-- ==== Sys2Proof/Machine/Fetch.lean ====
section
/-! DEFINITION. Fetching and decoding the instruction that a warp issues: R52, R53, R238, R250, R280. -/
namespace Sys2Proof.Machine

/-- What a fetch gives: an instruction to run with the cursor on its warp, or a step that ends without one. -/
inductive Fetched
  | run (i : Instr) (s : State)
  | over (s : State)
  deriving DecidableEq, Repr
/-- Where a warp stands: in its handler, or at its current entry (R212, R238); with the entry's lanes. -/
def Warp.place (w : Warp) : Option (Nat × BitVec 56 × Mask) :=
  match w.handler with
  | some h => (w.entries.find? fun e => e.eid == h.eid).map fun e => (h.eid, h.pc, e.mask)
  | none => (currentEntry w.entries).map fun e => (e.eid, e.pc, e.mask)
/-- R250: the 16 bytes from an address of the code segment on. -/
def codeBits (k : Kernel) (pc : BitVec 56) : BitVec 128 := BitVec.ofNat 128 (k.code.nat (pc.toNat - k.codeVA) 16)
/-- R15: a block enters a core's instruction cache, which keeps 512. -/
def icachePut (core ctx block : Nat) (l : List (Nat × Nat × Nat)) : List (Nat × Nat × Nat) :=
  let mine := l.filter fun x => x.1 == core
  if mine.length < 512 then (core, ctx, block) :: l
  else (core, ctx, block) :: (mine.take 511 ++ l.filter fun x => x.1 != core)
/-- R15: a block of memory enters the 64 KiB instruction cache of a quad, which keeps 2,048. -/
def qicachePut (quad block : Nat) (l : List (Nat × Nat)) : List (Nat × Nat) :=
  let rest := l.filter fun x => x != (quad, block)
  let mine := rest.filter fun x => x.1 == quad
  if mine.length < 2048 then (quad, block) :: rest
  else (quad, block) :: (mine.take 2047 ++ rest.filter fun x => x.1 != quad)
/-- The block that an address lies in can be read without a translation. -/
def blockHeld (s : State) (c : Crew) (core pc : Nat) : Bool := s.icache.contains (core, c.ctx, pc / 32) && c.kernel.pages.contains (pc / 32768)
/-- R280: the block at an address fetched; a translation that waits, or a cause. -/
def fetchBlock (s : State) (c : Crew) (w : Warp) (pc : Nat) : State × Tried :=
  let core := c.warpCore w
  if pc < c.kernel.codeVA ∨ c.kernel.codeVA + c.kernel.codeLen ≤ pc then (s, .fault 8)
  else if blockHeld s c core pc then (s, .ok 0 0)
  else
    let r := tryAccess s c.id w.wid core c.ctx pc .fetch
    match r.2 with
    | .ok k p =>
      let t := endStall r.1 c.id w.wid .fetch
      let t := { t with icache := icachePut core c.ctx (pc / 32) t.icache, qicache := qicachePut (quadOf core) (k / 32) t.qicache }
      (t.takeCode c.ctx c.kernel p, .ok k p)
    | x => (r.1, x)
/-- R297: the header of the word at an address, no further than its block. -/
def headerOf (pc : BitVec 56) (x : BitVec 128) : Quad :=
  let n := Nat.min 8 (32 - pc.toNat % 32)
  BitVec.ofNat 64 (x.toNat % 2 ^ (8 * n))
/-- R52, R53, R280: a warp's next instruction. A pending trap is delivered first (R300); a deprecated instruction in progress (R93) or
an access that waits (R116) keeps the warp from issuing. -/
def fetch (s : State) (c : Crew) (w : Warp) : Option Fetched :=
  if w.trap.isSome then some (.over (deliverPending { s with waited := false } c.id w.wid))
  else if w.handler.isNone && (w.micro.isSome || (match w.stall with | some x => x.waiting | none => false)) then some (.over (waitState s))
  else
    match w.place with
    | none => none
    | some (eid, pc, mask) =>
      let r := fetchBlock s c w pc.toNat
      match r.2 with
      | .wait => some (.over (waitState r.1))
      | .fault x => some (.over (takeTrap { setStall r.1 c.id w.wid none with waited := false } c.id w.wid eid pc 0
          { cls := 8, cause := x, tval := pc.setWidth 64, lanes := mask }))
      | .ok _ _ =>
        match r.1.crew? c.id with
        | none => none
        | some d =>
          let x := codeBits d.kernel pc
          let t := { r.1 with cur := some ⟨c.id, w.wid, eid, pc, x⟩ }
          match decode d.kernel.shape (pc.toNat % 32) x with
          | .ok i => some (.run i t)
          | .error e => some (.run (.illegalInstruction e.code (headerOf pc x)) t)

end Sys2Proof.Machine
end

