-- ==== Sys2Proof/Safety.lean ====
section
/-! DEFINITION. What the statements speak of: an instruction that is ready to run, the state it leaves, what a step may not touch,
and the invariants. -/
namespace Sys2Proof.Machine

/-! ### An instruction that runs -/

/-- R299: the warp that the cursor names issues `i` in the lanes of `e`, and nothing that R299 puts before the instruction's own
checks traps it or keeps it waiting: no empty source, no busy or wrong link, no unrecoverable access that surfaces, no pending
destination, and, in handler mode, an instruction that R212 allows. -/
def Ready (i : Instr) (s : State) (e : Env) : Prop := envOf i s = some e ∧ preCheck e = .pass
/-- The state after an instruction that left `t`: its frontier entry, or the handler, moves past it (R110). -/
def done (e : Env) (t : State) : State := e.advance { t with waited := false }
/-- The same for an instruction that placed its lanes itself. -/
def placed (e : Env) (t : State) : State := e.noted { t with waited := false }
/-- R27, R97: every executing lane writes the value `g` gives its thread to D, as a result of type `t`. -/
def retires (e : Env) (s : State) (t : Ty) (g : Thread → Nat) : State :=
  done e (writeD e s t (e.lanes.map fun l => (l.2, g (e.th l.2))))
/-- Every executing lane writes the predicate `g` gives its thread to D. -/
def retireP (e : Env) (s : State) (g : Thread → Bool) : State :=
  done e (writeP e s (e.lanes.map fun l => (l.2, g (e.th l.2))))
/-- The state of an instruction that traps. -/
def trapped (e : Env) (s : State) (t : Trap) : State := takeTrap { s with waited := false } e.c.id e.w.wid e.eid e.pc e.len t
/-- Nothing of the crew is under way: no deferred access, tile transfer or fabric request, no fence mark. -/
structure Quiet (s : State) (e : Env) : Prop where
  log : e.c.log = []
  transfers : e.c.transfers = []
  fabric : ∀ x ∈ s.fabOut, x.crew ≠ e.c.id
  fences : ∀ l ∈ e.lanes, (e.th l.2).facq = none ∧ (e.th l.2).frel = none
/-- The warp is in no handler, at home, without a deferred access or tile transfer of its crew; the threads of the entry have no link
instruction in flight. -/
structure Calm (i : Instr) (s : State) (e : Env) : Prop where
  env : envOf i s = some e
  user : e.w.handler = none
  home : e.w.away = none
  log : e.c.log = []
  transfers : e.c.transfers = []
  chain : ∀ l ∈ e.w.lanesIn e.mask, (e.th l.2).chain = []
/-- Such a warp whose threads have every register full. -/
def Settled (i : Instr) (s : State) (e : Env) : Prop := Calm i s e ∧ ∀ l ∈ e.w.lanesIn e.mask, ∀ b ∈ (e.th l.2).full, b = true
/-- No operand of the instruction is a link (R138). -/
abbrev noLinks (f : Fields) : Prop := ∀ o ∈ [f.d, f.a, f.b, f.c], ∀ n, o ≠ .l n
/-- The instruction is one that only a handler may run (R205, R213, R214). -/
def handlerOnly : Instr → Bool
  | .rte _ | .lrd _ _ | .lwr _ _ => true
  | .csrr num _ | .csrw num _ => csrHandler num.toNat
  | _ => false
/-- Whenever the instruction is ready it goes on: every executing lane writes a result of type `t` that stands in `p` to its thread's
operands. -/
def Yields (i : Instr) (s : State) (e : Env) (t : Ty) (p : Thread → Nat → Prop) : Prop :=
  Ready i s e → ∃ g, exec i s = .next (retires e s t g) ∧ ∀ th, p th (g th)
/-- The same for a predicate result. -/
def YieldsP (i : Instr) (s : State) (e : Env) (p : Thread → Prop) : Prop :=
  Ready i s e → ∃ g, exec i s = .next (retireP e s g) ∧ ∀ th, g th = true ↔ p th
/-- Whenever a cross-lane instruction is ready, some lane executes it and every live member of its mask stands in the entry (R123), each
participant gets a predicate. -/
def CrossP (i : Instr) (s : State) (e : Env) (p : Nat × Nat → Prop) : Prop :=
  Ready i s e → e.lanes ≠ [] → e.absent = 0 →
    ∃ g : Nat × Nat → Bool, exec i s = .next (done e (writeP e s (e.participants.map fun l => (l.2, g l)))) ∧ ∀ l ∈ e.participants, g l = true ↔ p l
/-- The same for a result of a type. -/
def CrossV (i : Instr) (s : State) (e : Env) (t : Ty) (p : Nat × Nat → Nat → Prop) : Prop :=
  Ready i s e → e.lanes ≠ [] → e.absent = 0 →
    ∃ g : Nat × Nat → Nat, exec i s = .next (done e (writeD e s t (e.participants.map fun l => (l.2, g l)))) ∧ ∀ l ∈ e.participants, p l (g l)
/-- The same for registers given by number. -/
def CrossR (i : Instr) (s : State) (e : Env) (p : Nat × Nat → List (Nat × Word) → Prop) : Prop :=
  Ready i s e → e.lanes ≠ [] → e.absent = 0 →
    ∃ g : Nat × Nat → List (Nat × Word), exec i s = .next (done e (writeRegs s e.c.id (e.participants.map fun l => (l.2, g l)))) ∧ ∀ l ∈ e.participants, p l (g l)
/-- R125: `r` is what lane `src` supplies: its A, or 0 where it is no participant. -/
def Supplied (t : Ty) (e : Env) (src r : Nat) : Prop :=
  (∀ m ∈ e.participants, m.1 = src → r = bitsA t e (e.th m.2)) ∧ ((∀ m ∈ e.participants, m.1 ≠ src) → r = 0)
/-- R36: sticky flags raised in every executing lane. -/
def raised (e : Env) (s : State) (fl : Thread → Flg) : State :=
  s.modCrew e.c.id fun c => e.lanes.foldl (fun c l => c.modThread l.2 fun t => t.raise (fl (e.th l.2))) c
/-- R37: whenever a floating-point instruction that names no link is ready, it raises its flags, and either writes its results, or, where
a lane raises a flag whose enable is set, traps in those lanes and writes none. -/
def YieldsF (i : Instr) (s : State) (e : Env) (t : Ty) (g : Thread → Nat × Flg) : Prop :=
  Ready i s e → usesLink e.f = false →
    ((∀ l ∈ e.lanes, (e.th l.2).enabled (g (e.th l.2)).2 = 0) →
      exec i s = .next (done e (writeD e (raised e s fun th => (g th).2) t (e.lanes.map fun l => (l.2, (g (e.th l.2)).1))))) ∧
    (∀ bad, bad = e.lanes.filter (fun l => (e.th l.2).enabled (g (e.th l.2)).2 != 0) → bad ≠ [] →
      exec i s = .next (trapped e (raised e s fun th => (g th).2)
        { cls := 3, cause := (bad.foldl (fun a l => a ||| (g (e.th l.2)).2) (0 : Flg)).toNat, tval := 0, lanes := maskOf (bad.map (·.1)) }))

◆ ◆ ◆ ◆

▶ _Problem to solve_
Using the entries above, output exactly the lines between the line holding "def CrossP (i" and the line holding "exec i s = .next (trapped", end lines included, and nothing more.

▶ _Solution to this problem_
def CrossP (i : Instr) (s : State) (e : Env) (p : Nat × Nat → Prop) : Prop :=
  Ready i s e → e.lanes ≠ [] → e.absent = 0 →
    ∃ g : Nat × Nat → Bool, exec i s = .next (done e (writeP e s (e.participants.map fun l => (l.2, g l)))) ∧ ∀ l ∈ e.participants, g l = true ↔ p l
/-- The same for a result of a type. -/
def CrossV (i : Instr) (s : State) (e : Env) (t : Ty) (p : Nat × Nat → Nat → Prop) : Prop :=
  Ready i s e → e.lanes ≠ [] → e.absent = 0 →
    ∃ g : Nat × Nat → Nat, exec i s = .next (done e (writeD e s t (e.participants.map fun l => (l.2, g l)))) ∧ ∀ l ∈ e.participants, p l (g l)
/-- The same for registers given by number. -/
def CrossR (i : Instr) (s : State) (e : Env) (p : Nat × Nat → List (Nat × Word) → Prop) : Prop :=
  Ready i s e → e.lanes ≠ [] → e.absent = 0 →
    ∃ g : Nat × Nat → List (Nat × Word), exec i s = .next (done e (writeRegs s e.c.id (e.participants.map fun l => (l.2, g l)))) ∧ ∀ l ∈ e.participants, p l (g l)
/-- R125: `r` is what lane `src` supplies: its A, or 0 where it is no participant. -/
def Supplied (t : Ty) (e : Env) (src r : Nat) : Prop :=
  (∀ m ∈ e.participants, m.1 = src → r = bitsA t e (e.th m.2)) ∧ ((∀ m ∈ e.participants, m.1 ≠ src) → r = 0)
/-- R36: sticky flags raised in every executing lane. -/
def raised (e : Env) (s : State) (fl : Thread → Flg) : State :=
  s.modCrew e.c.id fun c => e.lanes.foldl (fun c l => c.modThread l.2 fun t => t.raise (fl (e.th l.2))) c
/-- R37: whenever a floating-point instruction that names no link is ready, it raises its flags, and either writes its results, or, where
a lane raises a flag whose enable is set, traps in those lanes and writes none. -/
def YieldsF (i : Instr) (s : State) (e : Env) (t : Ty) (g : Thread → Nat × Flg) : Prop :=
  Ready i s e → usesLink e.f = false →
    ((∀ l ∈ e.lanes, (e.th l.2).enabled (g (e.th l.2)).2 = 0) →
      exec i s = .next (done e (writeD e (raised e s fun th => (g th).2) t (e.lanes.map fun l => (l.2, (g (e.th l.2)).1))))) ∧
    (∀ bad, bad = e.lanes.filter (fun l => (e.th l.2).enabled (g (e.th l.2)).2 != 0) → bad ≠ [] →
      exec i s = .next (trapped e (raised e s fun th => (g th).2)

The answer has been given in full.